# What the exercise asks
Within the data below, tally the lines that contain "accrd" and state only the total.

■ ■ ■ ■ ■ ■ ■

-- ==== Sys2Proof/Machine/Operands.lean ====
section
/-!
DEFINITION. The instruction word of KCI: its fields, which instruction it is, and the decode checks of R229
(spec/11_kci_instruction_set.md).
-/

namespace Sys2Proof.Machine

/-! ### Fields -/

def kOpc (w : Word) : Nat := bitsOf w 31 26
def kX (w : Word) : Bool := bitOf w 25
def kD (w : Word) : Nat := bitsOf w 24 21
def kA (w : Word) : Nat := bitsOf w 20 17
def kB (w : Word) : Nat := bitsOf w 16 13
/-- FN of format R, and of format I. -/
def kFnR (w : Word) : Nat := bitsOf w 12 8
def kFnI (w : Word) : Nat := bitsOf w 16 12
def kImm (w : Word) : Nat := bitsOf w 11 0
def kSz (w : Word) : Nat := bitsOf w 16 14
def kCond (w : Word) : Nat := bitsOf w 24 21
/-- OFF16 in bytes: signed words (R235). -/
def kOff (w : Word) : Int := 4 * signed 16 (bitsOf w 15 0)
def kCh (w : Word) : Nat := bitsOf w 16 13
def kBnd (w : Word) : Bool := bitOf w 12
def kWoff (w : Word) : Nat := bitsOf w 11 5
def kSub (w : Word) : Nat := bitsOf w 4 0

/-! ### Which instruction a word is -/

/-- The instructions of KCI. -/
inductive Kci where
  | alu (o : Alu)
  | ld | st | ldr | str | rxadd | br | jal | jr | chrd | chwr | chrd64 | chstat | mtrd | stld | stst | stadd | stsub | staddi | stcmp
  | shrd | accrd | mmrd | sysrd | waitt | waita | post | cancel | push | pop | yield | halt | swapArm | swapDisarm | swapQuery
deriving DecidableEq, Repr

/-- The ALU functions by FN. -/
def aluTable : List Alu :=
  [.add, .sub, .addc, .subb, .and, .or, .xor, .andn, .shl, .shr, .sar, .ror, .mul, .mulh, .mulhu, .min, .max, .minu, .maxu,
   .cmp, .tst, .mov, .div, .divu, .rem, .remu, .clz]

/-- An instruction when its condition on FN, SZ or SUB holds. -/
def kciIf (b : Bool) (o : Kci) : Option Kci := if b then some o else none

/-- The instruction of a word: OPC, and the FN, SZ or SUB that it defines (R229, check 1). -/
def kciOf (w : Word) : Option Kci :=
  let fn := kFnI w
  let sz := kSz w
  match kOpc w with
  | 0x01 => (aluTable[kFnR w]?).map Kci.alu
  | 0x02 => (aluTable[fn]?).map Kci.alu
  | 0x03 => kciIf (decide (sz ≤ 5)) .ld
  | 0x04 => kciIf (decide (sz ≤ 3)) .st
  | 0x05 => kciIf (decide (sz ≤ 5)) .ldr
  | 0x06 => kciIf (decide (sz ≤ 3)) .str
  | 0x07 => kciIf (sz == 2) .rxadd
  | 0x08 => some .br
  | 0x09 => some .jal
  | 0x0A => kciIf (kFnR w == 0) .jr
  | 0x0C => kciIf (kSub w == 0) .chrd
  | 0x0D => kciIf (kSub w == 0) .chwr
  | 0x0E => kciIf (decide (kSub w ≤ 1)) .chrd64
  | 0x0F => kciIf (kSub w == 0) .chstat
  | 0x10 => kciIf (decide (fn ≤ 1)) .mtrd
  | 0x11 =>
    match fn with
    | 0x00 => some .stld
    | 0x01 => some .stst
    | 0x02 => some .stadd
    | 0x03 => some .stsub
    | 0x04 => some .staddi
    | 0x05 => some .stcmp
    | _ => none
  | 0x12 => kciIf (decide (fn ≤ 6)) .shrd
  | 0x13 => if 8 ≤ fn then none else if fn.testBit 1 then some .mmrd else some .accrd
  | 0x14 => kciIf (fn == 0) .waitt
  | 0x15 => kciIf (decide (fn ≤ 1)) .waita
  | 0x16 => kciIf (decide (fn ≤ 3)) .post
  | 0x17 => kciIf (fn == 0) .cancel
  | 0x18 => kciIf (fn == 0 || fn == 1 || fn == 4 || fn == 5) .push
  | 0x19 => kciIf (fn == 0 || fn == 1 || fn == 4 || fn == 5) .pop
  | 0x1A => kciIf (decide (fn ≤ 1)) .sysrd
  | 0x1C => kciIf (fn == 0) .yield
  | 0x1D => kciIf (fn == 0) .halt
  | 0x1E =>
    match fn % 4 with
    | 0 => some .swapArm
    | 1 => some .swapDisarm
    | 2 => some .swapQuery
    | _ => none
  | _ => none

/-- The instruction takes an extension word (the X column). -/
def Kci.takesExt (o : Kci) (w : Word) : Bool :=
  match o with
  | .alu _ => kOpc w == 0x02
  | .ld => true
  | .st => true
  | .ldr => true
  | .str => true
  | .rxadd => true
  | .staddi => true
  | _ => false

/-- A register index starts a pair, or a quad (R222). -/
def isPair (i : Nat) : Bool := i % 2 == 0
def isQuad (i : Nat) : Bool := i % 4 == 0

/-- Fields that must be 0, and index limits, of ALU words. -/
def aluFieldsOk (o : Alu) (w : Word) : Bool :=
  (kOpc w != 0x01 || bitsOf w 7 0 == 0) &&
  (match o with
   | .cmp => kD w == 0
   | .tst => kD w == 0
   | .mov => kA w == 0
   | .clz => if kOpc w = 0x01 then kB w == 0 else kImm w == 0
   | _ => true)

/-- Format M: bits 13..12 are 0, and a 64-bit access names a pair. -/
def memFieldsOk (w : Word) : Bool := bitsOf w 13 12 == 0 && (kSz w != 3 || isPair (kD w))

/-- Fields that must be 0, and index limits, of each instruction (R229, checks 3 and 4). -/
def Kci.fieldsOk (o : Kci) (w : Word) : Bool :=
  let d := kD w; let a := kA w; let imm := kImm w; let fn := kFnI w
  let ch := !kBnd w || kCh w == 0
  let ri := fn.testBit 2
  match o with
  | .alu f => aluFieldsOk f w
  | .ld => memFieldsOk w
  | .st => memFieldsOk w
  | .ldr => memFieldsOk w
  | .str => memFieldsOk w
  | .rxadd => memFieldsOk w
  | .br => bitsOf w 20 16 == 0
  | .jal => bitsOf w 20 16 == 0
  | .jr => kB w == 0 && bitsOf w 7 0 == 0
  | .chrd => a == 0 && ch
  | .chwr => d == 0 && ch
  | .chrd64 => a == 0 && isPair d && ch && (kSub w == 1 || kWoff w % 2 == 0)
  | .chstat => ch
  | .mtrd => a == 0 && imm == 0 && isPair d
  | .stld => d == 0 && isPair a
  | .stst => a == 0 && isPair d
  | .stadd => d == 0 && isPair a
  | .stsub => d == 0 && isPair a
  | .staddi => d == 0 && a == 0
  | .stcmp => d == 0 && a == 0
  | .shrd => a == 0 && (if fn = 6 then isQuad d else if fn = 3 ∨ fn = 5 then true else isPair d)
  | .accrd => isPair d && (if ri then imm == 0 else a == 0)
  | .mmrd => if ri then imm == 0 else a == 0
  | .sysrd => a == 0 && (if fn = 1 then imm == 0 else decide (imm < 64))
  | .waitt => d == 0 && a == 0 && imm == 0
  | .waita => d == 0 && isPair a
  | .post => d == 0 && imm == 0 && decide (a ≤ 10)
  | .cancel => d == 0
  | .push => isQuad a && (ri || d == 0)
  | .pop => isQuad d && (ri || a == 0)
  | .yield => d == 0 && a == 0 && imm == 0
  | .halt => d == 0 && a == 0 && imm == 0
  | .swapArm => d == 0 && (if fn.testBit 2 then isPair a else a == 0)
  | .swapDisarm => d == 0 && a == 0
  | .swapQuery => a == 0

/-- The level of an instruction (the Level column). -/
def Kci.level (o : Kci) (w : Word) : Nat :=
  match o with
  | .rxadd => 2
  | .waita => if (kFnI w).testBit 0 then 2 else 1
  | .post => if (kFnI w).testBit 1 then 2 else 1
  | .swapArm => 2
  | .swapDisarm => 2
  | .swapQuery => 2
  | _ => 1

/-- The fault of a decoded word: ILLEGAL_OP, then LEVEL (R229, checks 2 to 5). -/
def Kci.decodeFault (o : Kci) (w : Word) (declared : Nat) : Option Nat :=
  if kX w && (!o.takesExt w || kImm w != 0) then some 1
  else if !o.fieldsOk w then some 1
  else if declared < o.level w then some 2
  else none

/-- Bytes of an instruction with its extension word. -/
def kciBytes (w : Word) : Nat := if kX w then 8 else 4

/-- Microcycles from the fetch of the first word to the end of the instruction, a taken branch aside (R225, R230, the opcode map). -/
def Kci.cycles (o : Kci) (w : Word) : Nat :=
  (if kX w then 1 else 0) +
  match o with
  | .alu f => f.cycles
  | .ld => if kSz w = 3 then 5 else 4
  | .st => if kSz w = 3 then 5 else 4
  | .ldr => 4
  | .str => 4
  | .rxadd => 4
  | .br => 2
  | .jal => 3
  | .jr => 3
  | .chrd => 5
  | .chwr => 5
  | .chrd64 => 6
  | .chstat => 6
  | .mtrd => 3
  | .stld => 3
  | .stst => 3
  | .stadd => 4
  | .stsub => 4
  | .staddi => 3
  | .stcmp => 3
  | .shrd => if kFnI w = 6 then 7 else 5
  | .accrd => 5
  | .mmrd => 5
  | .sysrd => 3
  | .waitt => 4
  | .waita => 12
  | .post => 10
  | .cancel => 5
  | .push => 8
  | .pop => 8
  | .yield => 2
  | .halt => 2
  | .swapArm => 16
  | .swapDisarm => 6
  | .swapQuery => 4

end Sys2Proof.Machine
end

■ ■ ■ ■ ■ ■ ■

# Solution for this exercise
4